Let $g$ denote acceleration due to gravity. The period $\tau$ of a pendulum of length $r$ with small

oscillations is given by the formula

$$

\tau = 2\pi\sqrt{ \frac{r}{g} }.

$$

Suppose that experimental values of $r$ and $g$ have maximum errors of at most $0.5\%$ and $0.1\%$

respectively. Use differentials to approximate the maximum percentage error in the calculated value

of $\tau$. 

To approximate the maximum percentage error in the calculated value of the period $\tau$ of a pendulum using differentials, we can follow these steps:

### Step 1: Express $\tau$ in terms of $r$ and $g$

Given:

\[
\tau = 2\pi \sqrt{\frac{r}{g}}
\]

### Step 2: Compute the differential of $\tau$

The differential $d\tau$ approximates the change in $\tau$ due to small changes in $r$ and $g$. To find $d\tau$, we differentiate $\tau$ with respect to $r$ and $g$:

\[
d\tau = \frac{\partial \tau}{\partial r} dr + \frac{\partial \tau}{\partial g} dg
\]

First, find the partial derivatives:

\[
\frac{\partial \tau}{\partial r} = 2\pi \cdot \frac{1}{2} \cdot \left(\frac{r}{g}\right)^{-1/2} \cdot \frac{1}{g} = \frac{\pi}{\sqrt{rg}}
\]

\[
\frac{\partial \tau}{\partial g} = 2\pi \cdot \frac{1}{2} \cdot \left(\frac{r}{g}\right)^{-1/2} \cdot \left(-\frac{r}{g^2}\right) = -\frac{\pi r}{\sqrt{rg} \cdot g^2} = -\frac{\pi \sqrt{r}}{2 g^{3/2}}
\]

Thus:

\[
d\tau = \frac{\pi}{\sqrt{rg}} dr - \frac{\pi \sqrt{r}}{2 g^{3/2}} dg
\]

### Step 3: Relative Error Calculation

The relative error in $\tau$ is given by:

\[
\frac{d\tau}{\tau} = \frac{1}{\tau} \left( \frac{\partial \tau}{\partial r} dr + \frac{\partial \tau}{\partial g} dg \right)
\]

Substitute $\tau = 2\pi \sqrt{\frac{r}{g}}$ into the above expression:

\[
\frac{d\tau}{\tau} = \frac{1}{2\pi \sqrt{\frac{r}{g}}} \left( \frac{\pi}{\sqrt{rg}} dr - \frac{\pi \sqrt{r}}{2 g^{3/2}} dg \right)
\]

Simplifying:

\[
\frac{d\tau}{\tau} = \frac{1}{2} \cdot \frac{dr}{r} - \frac{1}{2} \cdot \frac{dg}{g}
\]

### Step 4: Maximum Percentage Error

Given that the maximum percentage errors in $r$ and $g$ are 0.5% and 0.1% respectively, we can substitute these values:

\[
\frac{dr}{r} = 0.5\% = 0.005
\]
\[
\frac{dg}{g} = 0.1\% = 0.001
\]

Substitute these into the relative error formula:

\[
\frac{d\tau}{\tau} = \frac{1}{2} \cdot 0.005 - \frac{1}{2} \cdot 0.001 = \frac{0.005}{2} - \frac{0.001}{2} = 0.002
\]

### Step 5: Express the Result as a Percentage

The maximum percentage error in $\tau$ is:

\[
\frac{d\tau}{\tau} \times 100\% = 0.002 \times 100\% = 0.2\%
\]

### Conclusion

The maximum percentage error in the calculated value of the period $\tau$ is approximately **0.2%**.

Would you like further details or have any questions?

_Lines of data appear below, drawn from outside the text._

-- ==== Sys2Proof/Machine/Rect.lean ====
section
/-! DEFINITION. Where a region may stand: rectangles, features, the L1 mode, the placement table and the tile map (R20,
R36, R140, R331 to R333, R348, R388, R410, R446, R453, R455). -/

namespace Sys2Proof.Machine

/-! ### Rectangles -/

/-- The tiles of a rectangle, by row. -/
def rectOf (p : Place) (w h : Nat) : List Nat :=
  (List.range h).flatMap fun ty => (List.range w).map fun tx => ptOf p.die p.cluster (p.anchor + 8 * ty + tx)

/-- The rectangle lies within one cluster of the package (R20). -/
def rectInside (p : Place) (w h : Nat) : Bool :=
  decide (p.die < 8 ∧ p.cluster < 6 ∧ p.anchor < 96 ∧ 1 ≤ w ∧ 1 ≤ h ∧ p.anchor % 8 + w ≤ 8 ∧ p.anchor / 8 + h ≤ 12)

/-- TFENCE of a tile, with the bits that self-test has set (R410). -/
def State.tfence (s : State) (pt : Nat) : Word64 :=
  s.reg (ptDie pt) 0x65 (pt % 576) ||| BitVec.ofNat 64 (tgetD s.testFence pt 0 % 8192)

/-- The tile is fenced (R410). -/
def State.fenced (s : State) (pt : Nat) : Bool := decide (fld (s.tfence pt) 0 11 ≠ 0)

/-- Another context's migration has reserved the tile (R348). -/
def State.reserved (s : State) (c : Option Nat) (pt : Nat) : Bool :=
  s.ctxs.any fun q => some q.1 != c && (match q.2.migr with
    | some a => (rectOf { q.2.place with anchor := a } q.2.width q.2.height).contains pt
    | none => false)

/-- The tile may be placed or moved on by a context; its own tiles count as free (R36, R331, R348, R410, R453, R455). -/
def State.tileFree (s : State) (c : Option Nat) (pt : Nat) : Bool :=
  pt != 0 && !s.fenced pt && !s.noPlace.contains pt && (s.die (ptDie pt)).up && !(s.die (ptDie pt)).noTiles &&
  !s.reserved c pt && (match s.owner pt with | none => true | some o => some o == c)

/-- The rectangle is free (R331). -/
def State.rectFree (s : State) (c : Option Nat) (p : Place) (w h : Nat) : Bool :=
  rectInside p w h && (rectOf p w h).all (s.tileFree c)

/-! ### Features (R333) -/

/-- The bits that a tile offers. -/
def State.tileOffers (s : State) (pt : Nat) : Word64 :=
  if fld (s.tfence pt) 11 2 = 0 then 0xF7F else 0xF5F

/-- The bits that a die offers, none where it has stopped: FAR, PEER and COLL need its I/O-die port, FAR every CXL port, PEER a
live port, QUORUM a stack in service (R333, R442, R446, R455). -/
def State.dieOffers (s : State) (d : Nat) : Word64 :=
  let io := s.linkUp d 2
  let far := io && (List.range 4).all fun q => s.linkUp 0 (19 + q)
  let peer := io && (List.range 16).any fun j => s.linkUp 0 (3 + j)
  let quorum := [0, 1].any fun k => !(s.die d).stackOff.contains k
  if (s.die d).up then BitVec.ofNat 64 (0x7F + b2n far * 2 ^ 8 + b2n peer * 2 ^ 9 + b2n quorum * 2 ^ 10 + b2n io * 2 ^ 11) else 0

/-- A die and tiles satisfy a mask (R333). -/
def State.satisfies (s : State) (mask : Word64) (d : Nat) (pts : List Nat) : Bool :=
  let need := setFld mask 7 1 0
  pts.all fun pt => need &&& ~~~(s.tileOffers pt &&& s.dieOffers d) == 0

/-- The regions that hold tiles of a cluster. -/
def State.regionsOn (s : State) (cl : Nat) : List Nat :=
  (s.ctxs.filter fun p => isRegionId p.1 && p.2.onTiles && decide (p.2.place.die * 6 + p.2.place.cluster = cl)).map (·.1)

/-- The cluster's L1 mode agrees with a mask, or the cluster holds no other region (R140, R333). -/
def State.l1Agrees (s : State) (mask : Word64) (c : Option Nat) (cl : Nat) : Bool :=
  (s.cl cl).fused == bit mask 7 || (s.regionsOn cl).all fun r => some r == c

/-- A cluster that holds no other region takes the L1 mode of the region that comes (R140); where the mode changes, the
lines of its L1s are replaced, since a line stands elsewhere in the other mode (log entry 25). -/
def State.takeL1 (s : State) (mask : Word64) (c : Nat) (cl : Nat) : State :=
  if (s.regionsOn cl).all (· == c) ∧ (s.cl cl).fused ≠ bit mask 7 then
    let s1 := s.setCl cl { s.cl cl with fused := bit mask 7 }
    { s1 with l1 := s1.l1.filter fun e => ptCl e.pt != cl }
  else s

/-- A context may stand on a rectangle (R331, R333). -/
def State.mayStand (s : State) (mask : Word64) (c : Option Nat) (p : Place) (w h : Nat) : Bool :=
  s.rectFree c p w h && s.satisfies mask p.die (rectOf p w h) && s.l1Agrees mask c (p.die * 6 + p.cluster)

/-! ### The placement table (R332, R388) -/

/-- The instance of a die's valid context entry for a context. -/
def State.entryOf (s : State) (d c : Nat) : Option Nat :=
  (List.range 1024).find? fun i => let w := s.reg d 0x56 i; bit w 63 && decide (fld w 0 16 = c)

/-- A free instance of a die's context entries. -/
def State.entryFree (s : State) (d : Nat) : Option Nat := (List.range 1024).find? fun i => !bit (s.reg d 0x56 i) 63

/-- A context's entry says where it stands; a new entry has no save area (R388). -/
def State.writeEntry (s : State) (c : Nat) (p : Place) : State :=
  match s.entryOf p.die c with
  | some i => s.setReg p.die 0x56 i (setFld (setFld (s.reg p.die 0x56 i) 24 3 p.cluster) 16 7 p.anchor)
  | none =>
    match s.entryFree p.die with
    | some i => s.setReg p.die 0x56 i (BitVec.ofNat 64 (2 ^ 63 + p.cluster * 2 ^ 24 + p.anchor * 2 ^ 16 + c))
    | none => s

/-- The device finds a context: by its ID among the valid entries of its die (R388). -/
def State.finds (s : State) (c : Nat) : Bool := (s.entryOf (s.ctx c).place.die c).isSome

/-- A context's entry is cleared (R65). -/
def State.clearEntry (s : State) (d c : Nat) : State :=
  match s.entryOf d c with
  | some i => s.setReg d 0x56 i 0
  | none => s

/-- SAVEPA of a context, as a physical address; 0 is none (R388). -/
def State.savePa (s : State) (d c : Nat) : Nat :=
  match s.entryOf d c with
  | some i => fld (s.reg d 0x56 i) 27 36 * 65536
  | none => 0

/-- The instance of a logical tile's map entry (R388). -/
def mapInst (cl t : Nat) : Nat := 1024 + 96 * (cl % 6) + t

/-- The logical tile that maps to a physical tile. -/
def State.logical (s : State) (pt : Nat) : Nat :=
  ((List.range 96).find? fun t => s.ptile (ptCl pt) t == pt).getD (ptTile pt)

/-- Logical tile `l` of a cluster takes physical tile `n`; the logical tile that had it takes the one that `l` had
(R388). -/
def State.mapTile (s : State) (cl l n : Nat) : State :=
  let old := ptTile (s.ptile cl l)
  let other := s.logical (cl * 96 + n)
  (s.setReg (cl / 6) 0x56 (mapInst cl other) (BitVec.ofNat 64 old)).setReg (cl / 6) 0x56 (mapInst cl l) (BitVec.ofNat 64 n)

/-- The logical tiles `ls` of a cluster take the tiles of a rectangle in order (R388); on another cluster than the
context's own, only where no region stands on the tiles that they had. -/
def State.mapRect (s : State) (c : Nat) (ls : List Nat) (pts : List Nat) : State :=
  match pts with
  | [] => s
  | pt :: _ =>
    let cl := ptCl pt
    let clash := ls.any fun l => match s.owner (s.ptile cl l) with | some o => o ≠ c | none => false
    if clash then s else (ls.zip pts).foldl (fun s p => s.mapTile cl p.1 (ptTile p.2)) s

end Sys2Proof.Machine
end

Here are some related questions:

1. How would the percentage error change if the error in $g$ were 0.5% instead of 0.1%?
2. What is the physical interpretation of the period $\tau$ in relation to the length $r$ and gravity $g$?
3. How does increasing the length $r$ of the pendulum affect the period $\tau$?
4. Can you derive the formula for the period $\tau$ using basic principles of physics?
5. How would the percentage error in $\tau$ be affected if $r$ and $g$ were measured with higher precision?

**Tip:** When using differentials to estimate errors, always ensure that the approximation is valid for small errors, as larger errors may require more sophisticated methods.

Learn how to approximate the maximum percentage error in the calculated period $ \tau $ of a pendulum using differentials. Understand the effects of small errors in length $ r $ and acceleration due to gravity $ g $ on the period formula. Suitable for advanced undergraduate students and researchers interested in error analysis in physics calculations.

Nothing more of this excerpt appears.